The summary judgment appealed from denied appellant’s petition under Sec. 22, Art. 6687b, Vernon’s Ann.Tex.Civ.St., which sought to vacate the order of the Department of Public Safety suspending his operator’s license upon an affirmative finding by a justice of the peace that he was an habitual violator of the traffic law. Jurisdiction of the district court was asserted under Art. 1970-166b, V.A.T.S. No constitutional question is raised.
The motion for summary judgment of ap-pellee was based on the pleadings and an affidavit of the Deputy Custodian of Driver and Vehicle Records, Division of the Department of Public Safety.
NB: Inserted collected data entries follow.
-- ==== Sys2Proof/WellFormed.lean ====
section
/-! DEFINITION. Which terms of `Instr` are instructions of the machine: those that some byte sequence encodes
(30_encoding R132, R133, R139, R150-R152, R156-R160). The parameter EXT186 decides which of the x186 rows exist. -/

namespace Sys2Proof

/-- `mod = 0`, `rm = 6` is the direct form, so the base BP always has a displacement (30_encoding R132). -/
def MemOp.wf : MemOp → Bool
  | .based .bp .none => false
  | _ => true

def Rm.wf : Rm → Bool
  | .reg _ => true
  | .mem m => m.wf

def AluForm.wf : AluForm → Bool
  | .rmReg _ e _ | .regRm _ _ e | .rm8Imm _ e _ | .rm16Imm e _ | .rm16Simm e _ => e.wf
  | .alImm _ | .axImm _ => true

def TestForm.wf : TestForm → Bool
  | .rmReg _ e _ | .rm8Imm e _ | .rm16Imm e _ => e.wf
  | .alImm _ | .axImm _ => true

/-- The immediate-count forms are rows of class x186: with EXT186 = absent their bytes are unknown opcodes. -/
def ShiftForm.wf (x : Ext186) : ShiftForm → Bool
  | .one _ e | .cl _ e => e.wf
  | .imm _ e _ => x != .absent && e.wf

/-- The x186 primary opcodes (30_encoding R160). -/
def x186Primary (op : Byte) : Bool :=
  op ∈ [0x69#8, 0x6A#8, 0x6B#8, 0x6C#8, 0x6D#8, 0x6E#8, 0x6F#8, 0xC0#8, 0xC1#8]

/-- The x186 opcodes behind `0F` (30_encoding R160). -/
def x186Second (op : Byte) : Bool :=
  op ∈ [0xA0#8, 0xA1#8, 0xA8#8, 0xA9#8]

/-- The unknown primary opcodes (30_encoding R156). -/
def unknownPrimary (x : Ext186) (op : Byte) : Bool :=
  op ∈ [0x63#8, 0x66#8, 0x67#8, 0xD6#8, 0xF1#8] || (x == .absent && x186Primary op)

/-- The second bytes that 30_encoding R151 does not list (R157). -/
def unknownSecond (x : Ext186) (op : Byte) : Bool :=
  !(op.toNat / 16 == 8 || op ∈ [0xB6#8, 0xB7#8, 0xBE#8, 0xBF#8] || (x != .absent && x186Second op))

/-- The reserved encodings of 30_encoding R139 and R159, by opcode byte and ModR/M byte. -/
def reservedEncoding (op modrm : Byte) : Bool :=
  let reg := (modrm.extractLsb' 3 3).toNat
  let registerForm := (modrm.extractLsb' 6 2).toNat == 3
  match op.toNat with
  | 0x8F | 0xC6 | 0xC7 => reg != 0
  | 0xF6 | 0xF7 => reg == 1
  | 0xFE => decide (2 ≤ reg)
  | 0xFF => reg == 7 || (registerForm && (reg == 3 || reg == 5))
  | 0x8D | 0xC4 | 0xC5 | 0x62 => registerForm
  | 0x8C | 0x8E => decide (6 ≤ reg)
  | _ => false

/-- Well-formed for a machine whose EXT186 is `x`. -/
def Instr.wf (x : Ext186) : Instr → Bool
  | .add f | .or f | .adc f | .sbb f | .and f | .sub f | .xor f | .cmp f => f.wf
  | .incReg _ | .decReg _ => true
  | .incRm _ e | .decRm _ e | .not _ e | .neg _ e | .mul _ e | .imul _ e | .div _ e | .idiv _ e => e.wf
  | .imulImm16 _ e _ | .imulSimm8 _ e _ => x != .absent && e.wf
  | .cbw | .cwd | .daa | .das | .aaa | .aas | .aam _ | .aad _ => true
  | .test f => f.wf
  | .rol f | .ror f | .rcl f | .rcr f | .shl f | .shr f | .sal f | .sar f => f.wf x
  | .movRmReg _ e _ | .movRegRm _ _ e | .movRmImm8 e _ | .movRmImm16 e _ | .movRmSeg e _ | .movSegRm _ e => e.wf
  | .movRegImm8 _ _ | .movRegImm16 _ _ | .movAccMoffs _ _ | .movMoffsAcc _ _ => true
  | .pushReg _ | .pushImm16 _ | .popReg _ => true
  | .pushRm e | .popRm e => e.wf
  -- FS and GS have encodings of their own, and there is no POP CS (40_data_transfer R211, R212)
  | .pushSeg sr => sr != .fs && sr != .gs
  | .popSeg sr => sr != .fs && sr != .gs && sr != .cs
  | .pushSimm8 _ | .pushFs | .pushGs | .popFs | .popGs => x != .absent
  | .xchgRm _ e _ => e.wf
  -- `90` is NOP (40_data_transfer R214)
  | .xchgAx r => r != .n0
  | .lea _ m | .lds _ m | .les _ m => m.wf
  | .xlat | .lahf | .sahf | .pushf | .popf => true
  | .movsb | .movsw | .cmpsb | .cmpsw | .stosb | .stosw | .lodsb | .lodsw | .scasb | .scasw => true
  | .insb | .insw | .outsb | .outsw => x != .absent
  | .jmpShort _ | .jmpNear _ | .jmpFar _ _ | .callNear _ | .callFar _ _ | .ret | .retImm _ | .retf | .retfImm _ => true
  | .jmpRm e | .callRm e => e.wf
  | .jmpFarMem m | .callFarMem m => m.wf
  | .jo _ | .jno _ | .jb _ | .jae _ | .je _ | .jne _ | .jbe _ | .ja _ => true
  | .js _ | .jns _ | .jp _ | .jnp _ | .jl _ | .jge _ | .jle _ | .jg _ => true
  | .loopne _ | .loope _ | .loop _ | .jcxz _ => true
  | .int _ | .int3 | .into | .iret => true
  | .inImm _ _ | .inDx _ | .outImm _ _ | .outDx _ => true
  | .clc | .stc | .cmc | .cld | .std | .cli | .sti | .hlt | .nop | .wait => true
  | .esc _ _ e => e.wf
  | .pusha | .popa | .enter _ _ | .leave => true
  | .bound _ m => m.wf
  | .movzx _ _ e | .movsx _ _ e => e.wf
  | .segES | .segCS | .segSS | .segDS | .segFS | .segGS | .lock | .repne | .rep => true
  | .unknown op => unknownPrimary x op
  | .unknown0F op => unknownSecond x op
  | .reserved op modrm => reservedEncoding op modrm

end Sys2Proof
end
The affidavit recites that the operating record of appellant shows five separate listed convictions for speeding on specified dates in 1960 in five named counties, all of which are evidenced by notices of conviction certified to the Department by the convicting courts, in accordance with law. Attached to the motion as exhibits are copies of five notices of conviction signed by the Justices of the Peace in the same five counties, and bearing the same dates recited in the affidavit. These1 documents, as exhibited, are not certified copies. Appellant filed a verified special denial that he had been legally convicted four or more times as alleged. He also pleaded his license should not be suspended because it had been previously suspended for a year in 1962-1963.
Appellant does not here attack the sufficiency of the motion, affidavit or exhibits. He did not present any special exception to the trial court for action. He now says only that the judgment was improper in the face of his unpresented special exceptions and his verified special denial that he had been “legally” convicted four times. As to applicability of summary judgment procedure generally, see Texas Dept. of Public Safety v. King, Tex.Sup., 366 S.W.2d 215, 219.
In Youngstown Sheet & Tube Co. v. Penn, Tex.Sup., 363 S.W.2d 230, 234, it was held that although the exhibit attached to an affidavit in a motion for summary judgment was not a sworn or certified copy, if this matter was not raised by special exception in the trial court, it could not be first raised on appeal, where it fairly appeared no genuine issue of fact existed.
Appellant’s pleading denying that he was “legally” convicted four or more times, though verified, was merely the assertion of a legal conclusion which did not present a fact issue. Wichita County Water Impr. Dist. v. Curlee, 120 Tex. 103, 35 S.W.2d 671, 673; Box v. Bates, 162 Tex. 184, 346 S.W.2d 317, 319; 45 Tex.Jur.2d, Sec. 28, p. 408. Affirmed.